◆ TASK PROMPT ◆
With both ends included, repeat exactly the lines of the entries below from the one containing "err : t.err = none" down to the one containing "rest : ∀ k, bytes.length", and no others.

--- SUPPLIED ENTRIES ---

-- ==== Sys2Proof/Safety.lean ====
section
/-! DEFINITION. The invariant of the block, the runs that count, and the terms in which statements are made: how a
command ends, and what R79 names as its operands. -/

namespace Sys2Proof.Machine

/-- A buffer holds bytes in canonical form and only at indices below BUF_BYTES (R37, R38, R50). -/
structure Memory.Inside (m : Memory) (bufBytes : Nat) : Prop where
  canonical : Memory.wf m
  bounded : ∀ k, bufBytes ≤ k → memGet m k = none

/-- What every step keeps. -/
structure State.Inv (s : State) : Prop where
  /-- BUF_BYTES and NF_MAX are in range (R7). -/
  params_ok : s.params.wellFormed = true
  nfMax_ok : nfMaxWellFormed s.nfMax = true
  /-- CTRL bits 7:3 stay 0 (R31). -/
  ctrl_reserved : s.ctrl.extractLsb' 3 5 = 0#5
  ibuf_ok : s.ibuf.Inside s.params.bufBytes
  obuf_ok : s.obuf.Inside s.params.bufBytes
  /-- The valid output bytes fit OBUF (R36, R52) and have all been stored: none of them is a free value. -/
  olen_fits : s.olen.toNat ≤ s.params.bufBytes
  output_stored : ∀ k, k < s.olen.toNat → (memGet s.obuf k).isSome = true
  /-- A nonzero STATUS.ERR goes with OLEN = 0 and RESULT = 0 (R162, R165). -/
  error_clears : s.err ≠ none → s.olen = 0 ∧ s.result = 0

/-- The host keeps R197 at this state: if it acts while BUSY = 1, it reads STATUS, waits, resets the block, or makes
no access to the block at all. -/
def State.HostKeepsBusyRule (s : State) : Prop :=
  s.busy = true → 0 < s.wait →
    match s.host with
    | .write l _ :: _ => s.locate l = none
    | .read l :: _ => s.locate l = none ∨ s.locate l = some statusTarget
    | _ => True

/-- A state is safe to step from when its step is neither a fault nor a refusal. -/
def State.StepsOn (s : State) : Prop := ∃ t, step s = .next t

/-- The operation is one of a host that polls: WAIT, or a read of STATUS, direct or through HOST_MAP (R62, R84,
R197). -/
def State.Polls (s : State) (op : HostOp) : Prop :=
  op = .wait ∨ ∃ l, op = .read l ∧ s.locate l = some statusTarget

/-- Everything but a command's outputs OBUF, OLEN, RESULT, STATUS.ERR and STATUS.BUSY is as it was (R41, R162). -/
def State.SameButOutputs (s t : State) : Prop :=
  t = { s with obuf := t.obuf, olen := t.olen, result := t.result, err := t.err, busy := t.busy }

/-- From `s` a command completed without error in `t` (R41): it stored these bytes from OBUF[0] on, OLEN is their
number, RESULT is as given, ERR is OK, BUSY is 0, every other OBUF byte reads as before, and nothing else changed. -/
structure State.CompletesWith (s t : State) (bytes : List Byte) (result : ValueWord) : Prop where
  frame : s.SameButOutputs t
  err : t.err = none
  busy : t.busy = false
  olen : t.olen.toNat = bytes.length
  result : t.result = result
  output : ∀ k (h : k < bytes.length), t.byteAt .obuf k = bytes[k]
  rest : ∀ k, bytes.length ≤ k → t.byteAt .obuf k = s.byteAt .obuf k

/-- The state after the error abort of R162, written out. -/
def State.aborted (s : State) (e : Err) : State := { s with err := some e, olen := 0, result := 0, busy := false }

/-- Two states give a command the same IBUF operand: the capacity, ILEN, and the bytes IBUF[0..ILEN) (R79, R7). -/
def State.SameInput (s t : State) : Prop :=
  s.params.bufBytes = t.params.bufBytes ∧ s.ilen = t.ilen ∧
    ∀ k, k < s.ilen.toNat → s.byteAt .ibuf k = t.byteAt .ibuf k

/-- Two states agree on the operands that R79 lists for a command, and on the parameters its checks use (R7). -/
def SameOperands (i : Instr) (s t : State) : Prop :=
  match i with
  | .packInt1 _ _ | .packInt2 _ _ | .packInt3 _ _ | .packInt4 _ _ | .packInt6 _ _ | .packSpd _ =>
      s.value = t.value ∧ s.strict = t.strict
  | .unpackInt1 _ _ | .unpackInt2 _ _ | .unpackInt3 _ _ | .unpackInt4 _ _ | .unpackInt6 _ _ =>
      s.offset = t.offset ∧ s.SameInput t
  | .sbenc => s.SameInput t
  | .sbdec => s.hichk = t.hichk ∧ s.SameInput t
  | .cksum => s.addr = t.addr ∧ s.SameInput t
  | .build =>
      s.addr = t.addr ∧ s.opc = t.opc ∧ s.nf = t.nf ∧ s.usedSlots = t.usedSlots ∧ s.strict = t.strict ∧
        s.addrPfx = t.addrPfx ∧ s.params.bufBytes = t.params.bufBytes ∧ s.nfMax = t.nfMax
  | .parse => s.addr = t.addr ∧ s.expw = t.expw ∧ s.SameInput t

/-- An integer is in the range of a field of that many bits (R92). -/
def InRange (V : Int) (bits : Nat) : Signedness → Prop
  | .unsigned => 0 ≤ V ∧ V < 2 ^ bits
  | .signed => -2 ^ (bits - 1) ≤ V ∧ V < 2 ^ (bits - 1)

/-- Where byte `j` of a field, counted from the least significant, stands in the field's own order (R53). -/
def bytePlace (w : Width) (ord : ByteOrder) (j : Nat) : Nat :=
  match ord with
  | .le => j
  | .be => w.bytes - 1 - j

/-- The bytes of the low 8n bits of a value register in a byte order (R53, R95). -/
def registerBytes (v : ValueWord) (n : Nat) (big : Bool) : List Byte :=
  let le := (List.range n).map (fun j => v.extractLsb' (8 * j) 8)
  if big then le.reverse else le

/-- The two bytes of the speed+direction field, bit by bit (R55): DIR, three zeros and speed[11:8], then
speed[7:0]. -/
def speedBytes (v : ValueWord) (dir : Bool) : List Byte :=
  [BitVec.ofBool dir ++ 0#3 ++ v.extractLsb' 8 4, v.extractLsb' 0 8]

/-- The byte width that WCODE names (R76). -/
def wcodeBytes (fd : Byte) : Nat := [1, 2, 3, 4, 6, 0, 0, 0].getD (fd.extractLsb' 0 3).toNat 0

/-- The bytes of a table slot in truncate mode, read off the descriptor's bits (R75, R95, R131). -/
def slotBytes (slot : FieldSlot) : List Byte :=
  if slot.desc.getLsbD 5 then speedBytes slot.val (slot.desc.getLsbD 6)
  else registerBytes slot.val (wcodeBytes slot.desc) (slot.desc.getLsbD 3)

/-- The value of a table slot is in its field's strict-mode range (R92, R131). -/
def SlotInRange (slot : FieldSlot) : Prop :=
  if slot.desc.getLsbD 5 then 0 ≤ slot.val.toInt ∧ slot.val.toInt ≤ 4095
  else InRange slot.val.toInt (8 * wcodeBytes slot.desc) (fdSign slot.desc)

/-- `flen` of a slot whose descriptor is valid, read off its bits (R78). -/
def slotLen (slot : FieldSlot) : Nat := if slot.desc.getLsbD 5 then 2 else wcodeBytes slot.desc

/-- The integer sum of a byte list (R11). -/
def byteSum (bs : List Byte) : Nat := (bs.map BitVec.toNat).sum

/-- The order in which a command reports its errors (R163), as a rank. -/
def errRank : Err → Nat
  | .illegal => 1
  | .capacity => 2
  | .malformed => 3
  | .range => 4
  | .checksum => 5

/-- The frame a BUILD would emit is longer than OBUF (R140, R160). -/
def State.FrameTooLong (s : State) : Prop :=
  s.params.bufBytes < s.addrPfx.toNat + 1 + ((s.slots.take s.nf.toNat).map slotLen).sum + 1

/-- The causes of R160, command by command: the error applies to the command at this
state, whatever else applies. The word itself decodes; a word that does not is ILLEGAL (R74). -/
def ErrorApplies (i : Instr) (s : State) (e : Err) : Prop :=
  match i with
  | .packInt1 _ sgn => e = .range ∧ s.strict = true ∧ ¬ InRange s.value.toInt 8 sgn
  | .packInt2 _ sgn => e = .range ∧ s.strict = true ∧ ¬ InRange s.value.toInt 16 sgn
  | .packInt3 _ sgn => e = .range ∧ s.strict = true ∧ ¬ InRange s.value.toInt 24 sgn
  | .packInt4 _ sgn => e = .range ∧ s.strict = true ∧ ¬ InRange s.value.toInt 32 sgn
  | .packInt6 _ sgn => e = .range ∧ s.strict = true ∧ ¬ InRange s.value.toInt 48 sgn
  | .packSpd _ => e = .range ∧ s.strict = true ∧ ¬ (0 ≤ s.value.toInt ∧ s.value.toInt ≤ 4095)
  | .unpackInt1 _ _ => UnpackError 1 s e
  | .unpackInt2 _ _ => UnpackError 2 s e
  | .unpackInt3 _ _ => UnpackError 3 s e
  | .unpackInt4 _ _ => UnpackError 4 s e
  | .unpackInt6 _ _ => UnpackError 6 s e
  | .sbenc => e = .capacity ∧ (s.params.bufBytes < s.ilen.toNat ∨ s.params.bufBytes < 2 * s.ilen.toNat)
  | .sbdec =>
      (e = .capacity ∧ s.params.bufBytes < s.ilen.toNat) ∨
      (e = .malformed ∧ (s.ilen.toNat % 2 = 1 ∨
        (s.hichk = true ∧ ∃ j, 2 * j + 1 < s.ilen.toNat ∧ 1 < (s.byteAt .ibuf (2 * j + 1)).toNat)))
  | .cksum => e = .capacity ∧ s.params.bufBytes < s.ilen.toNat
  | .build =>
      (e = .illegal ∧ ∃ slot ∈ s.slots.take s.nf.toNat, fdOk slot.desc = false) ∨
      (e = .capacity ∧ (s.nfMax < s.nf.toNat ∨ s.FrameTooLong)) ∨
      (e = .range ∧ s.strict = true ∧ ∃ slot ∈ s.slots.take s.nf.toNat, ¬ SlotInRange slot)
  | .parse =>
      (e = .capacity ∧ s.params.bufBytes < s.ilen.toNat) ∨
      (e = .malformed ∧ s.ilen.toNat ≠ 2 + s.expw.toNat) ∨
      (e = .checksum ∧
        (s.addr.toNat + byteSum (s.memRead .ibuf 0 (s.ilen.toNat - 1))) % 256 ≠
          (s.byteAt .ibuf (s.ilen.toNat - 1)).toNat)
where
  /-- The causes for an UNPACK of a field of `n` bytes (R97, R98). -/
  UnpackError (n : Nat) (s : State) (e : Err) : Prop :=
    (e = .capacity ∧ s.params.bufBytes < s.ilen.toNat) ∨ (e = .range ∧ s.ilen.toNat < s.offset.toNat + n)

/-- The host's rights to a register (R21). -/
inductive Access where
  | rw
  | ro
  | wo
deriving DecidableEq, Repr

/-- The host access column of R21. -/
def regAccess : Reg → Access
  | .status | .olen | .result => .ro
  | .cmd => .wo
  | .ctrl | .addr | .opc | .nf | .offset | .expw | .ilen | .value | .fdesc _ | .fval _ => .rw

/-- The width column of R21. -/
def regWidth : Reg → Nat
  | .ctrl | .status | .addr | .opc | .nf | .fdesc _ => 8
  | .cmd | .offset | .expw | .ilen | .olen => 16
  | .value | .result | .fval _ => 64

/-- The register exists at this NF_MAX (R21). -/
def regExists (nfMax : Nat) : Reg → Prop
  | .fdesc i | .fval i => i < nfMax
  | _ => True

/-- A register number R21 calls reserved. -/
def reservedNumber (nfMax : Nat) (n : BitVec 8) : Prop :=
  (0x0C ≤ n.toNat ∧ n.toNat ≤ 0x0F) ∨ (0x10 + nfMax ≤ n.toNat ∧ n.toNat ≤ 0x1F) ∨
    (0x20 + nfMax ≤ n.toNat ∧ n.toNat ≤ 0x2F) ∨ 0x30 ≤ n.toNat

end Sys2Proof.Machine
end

---
--- SUPPLIED ENTRIES ---

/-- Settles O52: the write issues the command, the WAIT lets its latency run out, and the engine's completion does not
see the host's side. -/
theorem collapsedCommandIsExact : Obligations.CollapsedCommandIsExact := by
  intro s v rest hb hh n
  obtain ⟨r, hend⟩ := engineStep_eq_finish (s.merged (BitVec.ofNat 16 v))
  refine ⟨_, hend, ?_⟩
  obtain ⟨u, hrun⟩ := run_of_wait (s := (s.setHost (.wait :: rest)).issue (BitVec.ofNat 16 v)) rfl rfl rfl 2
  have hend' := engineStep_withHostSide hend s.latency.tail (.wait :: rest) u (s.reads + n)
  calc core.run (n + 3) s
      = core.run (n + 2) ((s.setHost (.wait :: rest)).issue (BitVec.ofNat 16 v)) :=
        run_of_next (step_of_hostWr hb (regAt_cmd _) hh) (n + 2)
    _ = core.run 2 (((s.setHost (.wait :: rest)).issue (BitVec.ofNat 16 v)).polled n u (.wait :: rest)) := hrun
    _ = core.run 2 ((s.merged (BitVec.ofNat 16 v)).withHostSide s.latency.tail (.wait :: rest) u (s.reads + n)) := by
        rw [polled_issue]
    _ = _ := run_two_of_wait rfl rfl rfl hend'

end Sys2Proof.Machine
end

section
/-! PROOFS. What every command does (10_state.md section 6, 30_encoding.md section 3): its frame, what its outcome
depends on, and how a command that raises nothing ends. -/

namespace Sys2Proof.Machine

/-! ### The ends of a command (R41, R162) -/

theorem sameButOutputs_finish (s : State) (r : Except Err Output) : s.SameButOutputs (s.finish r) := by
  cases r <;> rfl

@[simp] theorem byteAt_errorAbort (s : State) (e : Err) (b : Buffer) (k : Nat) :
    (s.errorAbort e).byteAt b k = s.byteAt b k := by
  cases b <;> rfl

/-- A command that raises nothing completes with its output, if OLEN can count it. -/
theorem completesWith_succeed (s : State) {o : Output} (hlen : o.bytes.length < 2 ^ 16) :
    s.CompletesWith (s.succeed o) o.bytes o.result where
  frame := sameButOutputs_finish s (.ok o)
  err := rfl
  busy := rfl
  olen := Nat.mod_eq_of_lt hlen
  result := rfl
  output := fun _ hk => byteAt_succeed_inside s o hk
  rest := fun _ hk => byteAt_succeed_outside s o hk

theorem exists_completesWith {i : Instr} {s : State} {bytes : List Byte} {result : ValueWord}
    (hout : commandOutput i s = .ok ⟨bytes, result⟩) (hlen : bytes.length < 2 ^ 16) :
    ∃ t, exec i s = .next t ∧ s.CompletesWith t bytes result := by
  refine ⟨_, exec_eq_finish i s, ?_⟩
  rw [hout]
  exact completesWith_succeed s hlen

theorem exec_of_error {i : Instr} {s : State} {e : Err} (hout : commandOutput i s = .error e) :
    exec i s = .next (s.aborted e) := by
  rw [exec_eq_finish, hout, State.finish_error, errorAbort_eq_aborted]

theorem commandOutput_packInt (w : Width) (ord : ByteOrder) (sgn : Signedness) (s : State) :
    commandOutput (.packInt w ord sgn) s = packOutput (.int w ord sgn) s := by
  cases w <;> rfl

---
--- SUPPLIED ENTRIES ---

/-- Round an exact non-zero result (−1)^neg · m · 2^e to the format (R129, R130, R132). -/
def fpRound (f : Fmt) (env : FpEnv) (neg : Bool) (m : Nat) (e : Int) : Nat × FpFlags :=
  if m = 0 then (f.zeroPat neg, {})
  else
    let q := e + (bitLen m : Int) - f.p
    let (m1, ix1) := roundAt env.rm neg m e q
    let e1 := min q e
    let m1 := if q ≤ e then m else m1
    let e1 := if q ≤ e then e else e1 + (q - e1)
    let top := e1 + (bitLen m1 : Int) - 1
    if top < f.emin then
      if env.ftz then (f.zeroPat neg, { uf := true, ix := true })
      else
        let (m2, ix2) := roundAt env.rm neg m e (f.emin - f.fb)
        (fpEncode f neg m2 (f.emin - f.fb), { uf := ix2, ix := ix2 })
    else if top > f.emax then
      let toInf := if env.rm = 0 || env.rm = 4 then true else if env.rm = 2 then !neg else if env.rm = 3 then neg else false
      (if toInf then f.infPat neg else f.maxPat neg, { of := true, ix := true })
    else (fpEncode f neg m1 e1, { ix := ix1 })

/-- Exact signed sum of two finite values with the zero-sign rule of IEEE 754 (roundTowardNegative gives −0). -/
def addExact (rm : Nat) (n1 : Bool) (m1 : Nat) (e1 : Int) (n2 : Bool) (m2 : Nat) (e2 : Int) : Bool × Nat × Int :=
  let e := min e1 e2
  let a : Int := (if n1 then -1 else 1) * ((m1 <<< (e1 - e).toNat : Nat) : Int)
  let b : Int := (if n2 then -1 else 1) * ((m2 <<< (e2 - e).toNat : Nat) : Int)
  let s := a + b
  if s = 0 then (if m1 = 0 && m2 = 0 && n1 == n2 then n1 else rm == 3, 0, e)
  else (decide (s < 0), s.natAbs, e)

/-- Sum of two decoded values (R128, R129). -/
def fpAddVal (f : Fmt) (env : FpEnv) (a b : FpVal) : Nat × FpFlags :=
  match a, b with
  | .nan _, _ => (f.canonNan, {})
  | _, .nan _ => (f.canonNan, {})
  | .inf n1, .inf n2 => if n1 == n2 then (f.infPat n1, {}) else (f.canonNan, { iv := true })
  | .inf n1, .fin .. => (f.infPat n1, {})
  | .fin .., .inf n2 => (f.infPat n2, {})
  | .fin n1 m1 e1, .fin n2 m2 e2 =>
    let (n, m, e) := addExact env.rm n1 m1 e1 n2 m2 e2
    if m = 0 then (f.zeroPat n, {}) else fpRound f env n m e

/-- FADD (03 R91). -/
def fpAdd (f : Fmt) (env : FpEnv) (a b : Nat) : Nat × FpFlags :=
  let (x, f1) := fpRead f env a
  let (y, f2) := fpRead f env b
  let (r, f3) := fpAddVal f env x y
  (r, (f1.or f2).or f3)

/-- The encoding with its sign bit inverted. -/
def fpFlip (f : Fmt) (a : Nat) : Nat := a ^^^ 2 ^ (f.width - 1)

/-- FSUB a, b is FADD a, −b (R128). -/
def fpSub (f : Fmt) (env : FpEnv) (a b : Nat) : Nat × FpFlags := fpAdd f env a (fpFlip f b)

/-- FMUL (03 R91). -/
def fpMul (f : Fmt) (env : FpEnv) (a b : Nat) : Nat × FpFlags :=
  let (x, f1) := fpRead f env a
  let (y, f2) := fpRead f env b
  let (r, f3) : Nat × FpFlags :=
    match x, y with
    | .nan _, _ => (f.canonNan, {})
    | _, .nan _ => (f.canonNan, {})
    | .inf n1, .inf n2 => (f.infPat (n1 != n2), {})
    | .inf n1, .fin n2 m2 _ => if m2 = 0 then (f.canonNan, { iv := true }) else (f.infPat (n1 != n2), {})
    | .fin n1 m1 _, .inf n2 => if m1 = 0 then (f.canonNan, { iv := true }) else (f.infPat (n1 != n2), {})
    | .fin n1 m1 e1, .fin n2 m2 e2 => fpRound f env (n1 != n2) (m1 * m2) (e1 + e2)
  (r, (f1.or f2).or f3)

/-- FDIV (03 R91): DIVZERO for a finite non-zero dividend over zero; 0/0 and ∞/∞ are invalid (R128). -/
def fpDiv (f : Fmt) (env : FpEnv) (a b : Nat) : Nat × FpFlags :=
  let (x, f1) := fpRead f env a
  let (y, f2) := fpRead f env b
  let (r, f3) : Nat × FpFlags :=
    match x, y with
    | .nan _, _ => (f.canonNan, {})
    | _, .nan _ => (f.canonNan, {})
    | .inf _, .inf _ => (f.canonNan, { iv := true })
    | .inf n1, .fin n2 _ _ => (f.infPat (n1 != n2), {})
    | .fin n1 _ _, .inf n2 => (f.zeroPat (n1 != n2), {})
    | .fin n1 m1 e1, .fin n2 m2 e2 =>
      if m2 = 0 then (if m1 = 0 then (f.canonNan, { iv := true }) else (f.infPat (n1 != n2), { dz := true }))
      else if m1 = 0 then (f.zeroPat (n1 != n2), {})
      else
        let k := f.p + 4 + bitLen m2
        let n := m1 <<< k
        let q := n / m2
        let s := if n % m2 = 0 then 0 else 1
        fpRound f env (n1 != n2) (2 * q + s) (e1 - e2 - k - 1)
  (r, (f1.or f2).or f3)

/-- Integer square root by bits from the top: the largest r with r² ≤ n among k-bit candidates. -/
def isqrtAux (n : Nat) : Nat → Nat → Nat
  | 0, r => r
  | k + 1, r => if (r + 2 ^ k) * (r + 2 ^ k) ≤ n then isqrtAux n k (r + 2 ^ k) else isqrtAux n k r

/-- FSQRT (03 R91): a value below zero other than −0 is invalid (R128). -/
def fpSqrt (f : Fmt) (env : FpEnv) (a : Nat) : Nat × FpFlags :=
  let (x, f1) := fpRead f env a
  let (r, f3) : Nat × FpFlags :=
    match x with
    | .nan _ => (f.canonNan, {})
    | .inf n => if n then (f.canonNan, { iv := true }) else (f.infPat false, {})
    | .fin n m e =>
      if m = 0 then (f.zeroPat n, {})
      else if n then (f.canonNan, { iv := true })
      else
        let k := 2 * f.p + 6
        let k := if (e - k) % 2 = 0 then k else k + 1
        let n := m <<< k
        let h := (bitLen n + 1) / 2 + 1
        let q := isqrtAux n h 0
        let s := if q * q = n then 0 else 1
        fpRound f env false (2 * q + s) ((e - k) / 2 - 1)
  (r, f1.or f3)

---

◆ RESPONSE ◆
  err : t.err = none
  busy : t.busy = false
  olen : t.olen.toNat = bytes.length
  result : t.result = result
  output : ∀ k (h : k < bytes.length), t.byteAt .obuf k = bytes[k]
  rest : ∀ k, bytes.length ≤ k → t.byteAt .obuf k = s.byteAt .obuf k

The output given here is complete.